As explained above, we first need to compute the disparity to estimate the depth, as we just did. We can output the depth map from there by implementing the equation above. Below is the depth map I got after computing the disparity map.

With a stereo camera system and their corresponding image pairs, we now have the depth value of the corresponding pixels. In other words, we removed the 2D barrier due to the data structure of images, and we can work in 3D. In autonomous driving, it means that with two cameras recording pairs of left and right images, we can estimate the distance between our vehicle and an obstacle, which is essential for localization, motion planning, and control of the driverless car.

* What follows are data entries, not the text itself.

-- ==== Sys2Proof/Machine/Events.lean ====
section
/-! DEFINITION. The start and the completion of issued engine operations (R98, R111, R155), and the end of a program (R119). -/

namespace Sys2Proof.Machine

/-! ## Starting -/

/-- Starts an operation of its kind: what it reads, and what it will write. -/
def Dev.startKind (d : Dev) (p q : Nat) (f : Flight) (gl : List Glitch) : Start :=
  match f.kind with
  | .forward => d.startTensor p q f gl
  | .pair => d.startTensor p q f gl
  | .dxOnly => d.startTensor p q f gl
  | .dwOnly => d.startTensor p q f gl
  | .adapter => d.startAdapter p q f gl
  | .attention => d.startAttention p q f gl
  | .teacherWin => d.startTeacher p q f gl
  | .studentWin => d.startStudent p q f gl
  | .kvAppend => d.startAppend p q f gl
  | .vec => d.startVec p q f gl
  | .scalar => d.startScalar p q f
  | .upd => d.startUpd p q f gl
  | .exportOp => d.startExport p q f gl
  | .rinit => d.startRinit p q f gl
  | .coll => d.startColl p f gl
/-- Replaces an operation in flight. -/
def Dev.setFlight (d : Dev) (p q : Nat) (f : Flight) : Dev := d.onFlight p q fun g => if g.no == f.no then f else g
/-- The TID of an operation's transfer; 0 for what is no COLL operation. -/
def Flight.tid (f : Flight) : Nat := (f.coll.map (·.tid)).getD 0
/-! ### Races between streams (R100) -/

/-- Whether an operation f touches bytes that an operation e of another stream writes: by their descriptors, or the one in the (layer,
group) of the KV window that the other appends to. -/
def races (e f : Flight) : Bool :=
  (e.kind == .kvAppend && f.kind == .attention && e.kvKey == f.kvKey) || e.spans.any fun a => a.out && f.spans.any a.meets
/-- What an operation reads beside the elements that its descriptors name: the other fields of parameter records, node areas, the area
that a PERMUTE moves, labels, and the KV pages of an attention operation. -/
def Dev.extraPlaces (d : Dev) (p : Nat) (f : Flight) (k : Nat) (x : Desc) : Places :=
  let g : Geo := ⟨x, f.loopIx.getD 0⟩
  let nodes (n : Nat) : Places := (List.range n).flatMap fun i => (g.node i).places
  if f.records k then g.addrs.flatMap fun a => [bytePlace 0 (a + 6) 4, bytePlace 0 (a + 10) 4, bytePlace 0 (a + 14) 2]
  else if f.kind == .attention && k == 1 then (d.part p).attentionPlaces x
  else if f.kind == .studentWin && k == 2 then
    ((d.part p).dist.labelReads (x.len 1)).filterMap fun r => (r.2.head?).map fun a => bytePlace r.1 a 4
  else if tensorSplit f.w && f.slots.contains k then nodes 31
  else match f.coll with
    | none => []
    | some c =>
      if c.ckind == 5 then (List.range g.area.2).map fun i => bytePlace x.space (g.area.1 + i) 1
      else if reduces c.ckind && !c.trans.rankMode then
        (List.range 32).map (fun i => bytePlace x.space (x.addr + 4 * i) 4) ++ nodes (nodeEntries (d.bytesIn p x.space x.addr 128)).length
      else []
/-- The elements and scales that an operation reads, which is more than it writes over: a COLL operation reads no target at its start. -/
def Dev.placesOf (d : Dev) (p : Nat) (f : Flight) : Places :=
  (f.descs.filter fun x => f.kind != .coll || !f.slots.contains x.1).flatMap fun x =>
    (if f.windowSlot == some x.1 then [] else (⟨x.2, f.loopIx.getD 0⟩ : Geo).places) ++ d.extraPlaces p f x.1 x.2
/-- The bytes that an operation reads, as they stand. -/
def Dev.seenOf (d : Dev) (p : Nat) (f : Flight) : List OutByte :=
  (d.placesOf p f).reads.flat.filterMap fun r => (d.locate p (d.sees p) r.1 r.2).map fun l => ⟨l.sram, l.loc, d.byteAt l, d.failsAt l⟩
/-- Sets a byte at a place, with its check. -/
def Dev.putAt (d : Dev) (l : Loc) (v : Byte) (bad : Bool) : Dev :=
  let d := if l.sram then d.sramWrite l.loc [v] else d.writePa l.loc [v]
  if !bad then d
  else if l.sram then { d with sramBad := Ivl.add d.sramBad l.loc (l.loc + 1) }
  else d.onMem fun m => { m with bad := Ivl.add m.bad l.loc (l.loc + 1) }
/-- The memory with some bytes as an operation has seen them; and with the bytes at the same places back as they stand in d. -/
def OutByte.place (o : OutByte) : Loc := ⟨o.sram, o.loc, false, false, none⟩
def Dev.overlay (d : Dev) (l : List OutByte) : Dev := l.foldl (fun d o => d.putAt o.place o.val o.bad) d
def Dev.unmix (e d : Dev) (l : List OutByte) : Dev := l.foldl (fun e o => e.putAt o.place (d.byteAt o.place) (d.failsAt o.place)) e
/-- Gives w bits of a space the values that another operation's bytes have for them. -/
def Dev.mixBits (d : Dev) (p space : Nat) (b : Int) (w : Nat) (ws : List OutByte) : Dev :=
  (bytesOfBits b w).zipIdx.foldl (fun d y =>
    match d.locate p (d.sees p) space y.1.toNat with
    | none => d
    | some l => match ws.find? fun o => o.sram == l.sram && o.loc == l.loc with
      | none => d
      | some o =>
        let m := (((2 ^ w - 1) <<< (b % 8).toNat) >>> (8 * y.2)) % 256
        d.putAt l (BitVec.ofNat 8 (Nat.lor (Nat.land (d.byteAt l).toNat (255 - m)) (Nat.land o.val.toNat m))) (o.bad || (m != 255 && d.failsAt l))) d
/-- The memory as an operation reads it in a race: each of its elements and scales from before or after, by free choices of draw k. -/
def Dev.mixIn (d : Dev) (p k : Nat) (f : Flight) (ws : List OutByte) : Dev :=
  (d.placesOf p f).zipIdx.foldl (fun d y => if Config.readsAfter k y.2 then d.mixBits p y.1.1 y.1.2.1 y.1.2.2 ws else d) d
/-- Starts an operation of its kind while other streams' operations write what it reads (R100). It keeps what its start went by: the
glitches, the bytes seen, and a window operation the periscope path. -/
def Dev.raceStart (d : Dev) (p q : Nat) (f : Flight) (gl : List Glitch) : Start :=
  let ws := (d.part p).flights.reverse.flatMap fun x => if x.1 != q && x.2.started && races x.2 f then x.2.result.bytes.reverse else []
  let (k, e) := if ws.isEmpty then (0, d) else d.free
  let m := if ws.isEmpty then d else e.mixIn p k f ws
  match m.startKind p q f gl with
  | .wait e => .wait (e.unmix d ws)
  | .stop e c => .stop (e.unmix d ws) c
  | .run e f' => .run (e.unmix d ws) { f' with
      gl := gl, seen := m.seenOf p f, path := if f.kind == .teacherWin || f.kind == .studentWin then some (d.part p).dist else none }
/-- A COLL operation whose cells that wait to be sent carry what another reading of its inputs gives. -/
def CollRun.resend (c : CollRun) (dev step : Nat) (c' : CollRun) : CollRun :=
  let c' := if c.stamp.isNone then c'.begin dev step else c'
  { c with toSend := c.toSend.map fun y => (c'.toSend.find? fun z => z.flow == y.flow && z.seq == y.seq).getD y }
/-- A started operation with what another reading of its inputs gives. What its start did beside stays done: its units, and what it asked of
the regulators (log 95). -/
def Flight.reread (g g' : Flight) (dev : Nat) (seen : List OutByte) : Flight :=
  { g with
    seen := seen
    result := { g'.result with cycles := g.result.cycles }
    coll := match g.coll, g'.coll with
      | some c, some c' => some (c.resend dev g.imm.toNat c')
      | c, _ => c }
/-- A state with nothing that only holds a start back: the domain runs, and no base is in replacement. -/
def Dev.unheld (d : Dev) : Dev :=
  { d.onLnk fun l => { l with st := .run } with bases := Tab.mapVal (fun _ (B : Base) => { B with rst := .idle }) d.bases }
/-- The running operations of other streams that read what f writes read it from before or after too (R100). Each is started anew on what it
saw at its start, with its glitches, its register operand and its place in the periscope path. -/
def Dev.raceInto (d : Dev) (p q : Nat) (f : Flight) : Dev :=
  (d.part p).flights.foldl (fun d x =>
    let g := x.2
    if x.1 == q || !g.started || !races f g then d
    else
      let (k, d) := d.free
      let m := (d.overlay g.seen).unheld
      let m := match g.path with
        | some y => m.onDist p fun _ => y
        | none => m
      let m := m.mixIn p k g f.result.bytes.reverse
      match m.startKind p x.1 g g.gl with
      | .run e g' => { d.setFlight p x.1 (g.reread g' d.lnk.devid.toNat (m.seenOf p g)) with fresh := e.fresh }
      | _ => d) d

/-! ### Regulators -/

/-- What a started operation asks of the regulators besides the stack units that it has read: the stack units that it writes, and what it
sends over TD–TD links outside the periscope channel, which is free. Its marks are what the three regulators must have served by its end:
it waits for its own requests, which those before them precede, and for no regulator that it asks nothing of (R20, R315, R316; log 105). d0
is the state before its start. -/
def Dev.account (d0 d : Dev) (p : Nat) (f : Flight) : Dev × Flight :=
  let d := (d.chargeBytes p f.result.bytes).charge p 2 (Config.fabricBytes f.no)
  (d, { f with mark := [0, 1, 2].map fun r => if (d.bucket p r).asked = (d0.bucket p r).asked then 0 else (d.bucket p r).asked })
/-- Whether the regulators have served what an operation asked for. -/
def Dev.served (d : Dev) (p : Nat) (f : Flight) : Bool := f.mark.zipIdx.all fun m => decide (m.1 ≤ (d.bucket p m.2).served)
/-- Starts an operation whose checks let it run; e is the state after its hot-channel lists were read. Its start can make others ready
(R101, R111). -/
def Dev.launch (d e : Dev) (p q : Nat) (f : Flight) (gl : List Glitch) : Dev :=
  match e.raceStart p q f gl with
  | .wait e => { d with bases := e.bases }
  | .stop e c => if f.kind == .coll then e.peColl c p q f.pc f.tid else e.peOp c p q f.pc
  | .run e f =>
    let (e, f) := d.account e p { f with tags := gl.filter fun g => match g with
      | .tag _ => true
      | _ => false }
    ((e.setFlight p q f).onPart p Part.markReady).raceInto p q f
/-- OP_START: dependencies, hazards and engines allow the operation at item ix of a stream to run (R98, R99, R101, R111). A hot-channel list
that waited for an earlier operation is read now (R62). -/
def Dev.opStart (d : Dev) (p q ix : Nat) (gl : List Glitch) : Dev :=
  let P := d.part p
  match (P.seq q).opAt ix with
  | none => d
  | some f =>
    if f.started || !d.running p || !P.depsMet q f || !d.engineReady p q f then d
    else match controlGlitch gl, deviceGlitch gl with
      | none, none => match (lateLists p (P.listsDue f) f).on d with
        | (.error c, e) => if c == 0 then { d with bases := e.bases } else e.peOp c p q f.pc
        | (.ok f, e) => d.launch e p q f gl
      | c, n =>
        let d := match c with
          | some t => (d.detect { recP Code.parityCtrl p with unit := 1, index := t }).onSeq p q fun s => { s with pc := f.pc }
          | none => d
        match n with
        | some n => d.parityDev n
        | none => d

/-! ## Completing -/

/-- Completes the operation at item ix of a stream, where it runs and is of a kind and the regulators have served its accesses: its
result takes effect, then `after`. -/
def Dev.complete (d : Dev) (p q ix : Nat) (kind : OpKind → Bool) (after : Dev → Flight → Dev) : Dev :=
  match (d.seq p q).opAt ix with
  | none => d
  | some f =>
    if !(f.started && kind f.kind && d.running p && d.served p f && (f.kind.isUpd || d.ownsBeat p)) then d
    else
      let d := d.applyResult p q f
      if (d.part p).st == .faulted then d else after (d.retire p q f.no) f
/-- TENSOR_COMPLETE. -/
def Dev.tensorComplete (d : Dev) (p q ix : Nat) : Dev :=
  d.complete p q ix OpKind.isTensor fun d f =>
    if f.kind == .teacherWin || f.kind == .studentWin then d.windowDone p f
    else (d.addRows p f.result.empties f.result.infs).noteSpans p f
/-- VEC_COMPLETE. -/
def Dev.vecComplete (d : Dev) (p q ix : Nat) : Dev :=
  d.complete p q ix OpKind.isVec fun d f => d.addRows p f.result.empties f.result.infs
/-- UPDATE_OP_COMPLETE. -/
def Dev.updComplete (d : Dev) (p q ix : Nat) : Dev :=
  d.complete p q ix OpKind.isUpd fun d f => d.updDone p f.result

/-- What a COLL operation whose cells have all moved writes, by what it saw of its inputs at its start; and the state after it. -/
def Dev.collResult (d : Dev) (p q : Nat) (f : Flight) (c : CollRun) : Except Nat Flight × Dev :=
  let (r, e) := (d.overlay f.seen).collEnd p q f c |>.on (d.overlay f.seen)
  (r.map fun x => { f with result := { Reset.noResult with
      bytes := x.sink.bytes, fault := x.sink.fault, health := x.health
      sums := if sdstOn (sdstOf f.w) then [(fld (sdstOf f.w) 4 0, BitVec.ofNat 64 (b2n x.stale + 2 * b2n c.poisoned))] else [] } },
    e.unmix d f.seen)
/-- COLL_COMPLETE: every cell sent and received; the outputs are written, and the summary (R293), once the stack-write regulator serves
them. A DRAIN waits for every reduction of its epoch (R300). -/
def Dev.collComplete (d : Dev) (p q ix : Nat) : Dev :=
  match (d.seq p q).opAt ix with
  | none => d
  | some f => match f.coll with
    | none => d
    | some c =>
      if !(f.started && c.toSend.isEmpty && d.allReceived c && d.running p && !d.lnk.frozen && d.served p f && d.servable p [1]) ||
          (c.ckind == 6 && (d.part p).reducing fun _ => true) then d
      else match d.collResult p q f c with
        | (.error k, e) => if k == 0 then { d with bases := e.bases } else e.peColl k p q f.pc c.tid
        | (.ok f, e) =>
          let e := ((e.raceInto p q f).chargeBytes p f.result.bytes).applyResult p q f
          if (e.part p).st == .faulted then e else (e.retire p q f.no).onPart p fun P => P.epochAfter q c.ckind

/-! ## The end of a program -/

/-- HALT_REACHED. In a running wave the program of SQF ends the wave (R230), once the stack regulators serve the copies and rows (R315). -/
def Dev.haltReached (d : Dev) (p q : Nat) : Dev :=
  let P := d.part p
  let s := P.seq q
  match s.hold with
  | .halt code =>
    let ends := q == 0 && (match (d.part p).step with
      | some r => r.phase == 1 && !r.abort
      | none => false)
    if !(d.running p && s.st == .run && s.items.isEmpty && (!ends || d.servable p [0, 1])) then d
    else match if q == 0 then d.waveWaits p 2 else none with
    | some d => d
    | none =>
      let d := d.onSeq p q fun s => { s with st := .halted, hold := .none, stack := [], hcode := BitVec.ofNat 32 code }
      let d := d.vfEvent p (3 + q) (3 + q)
      if ends then d.endWave p code else d
  | _ => d

/-! ## Meanings -/

def execOpStart (p : PIx) (q : Strm) (ix : Nat) (gl : List Glitch) (s : State) : Host.Outcome State Fault Refusal :=
  s.onDev fun d => d.opStart p.val (strmIx q) ix gl
def execTensorComplete (p : PIx) (q : Strm) (ix : Nat) (s : State) : Host.Outcome State Fault Refusal :=
  s.onDev fun d => d.tensorComplete p.val (strmIx q) ix
def execVecComplete (p : PIx) (q : Strm) (ix : Nat) (s : State) : Host.Outcome State Fault Refusal :=
  s.onDev fun d => d.vecComplete p.val (strmIx q) ix
def execUpdateOpComplete (p : PIx) (q : Strm) (ix : Nat) (s : State) : Host.Outcome State Fault Refusal :=
  s.onDev fun d => d.updComplete p.val (strmIx q) ix
def execCollComplete (p : PIx) (q : Strm) (ix : Nat) (s : State) : Host.Outcome State Fault Refusal :=
  s.onDev fun d => d.collComplete p.val (strmIx q) ix
def execHaltReached (p : PIx) (q : Strm) (s : State) : Host.Outcome State Fault Refusal := s.onDev fun d => d.haltReached p.val (strmIx q)

end Sys2Proof.Machine
end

## Other Depth Estimation Methods

As I mentioned earlier, there is a lot of ongoing research in depth estimation, in particular, on the use of neural networks to perform depth estimation in stereo vision systems, but also to develop monocular depth estimation methods in which we would use monocular images from one camera to estimate depth. If you are interested, I have implemented a monocular depth estimation algorithm with a neural network here. Unfortunately, at the moment, these methods tend to be less accurate than stereo vision techniques.

Another method is to perform depth estimation using optical flow, a motion-based approach that can retrieve depth information.

## Closing Thought on Stereo Vision

In this article, we briefly learned that it is possible to estimate the distance with at least two cameras, despite having images in 2D, by estimating the disparity and the depth of the image.

If you are curious, you can watch the final result here, where I go one step further by adding an object detector and getting the distance to a vehicle.

I used resources from Thinkautonomous.ai’s stereo vision course and Cyrill Stachniss’ lectures to prepare this article.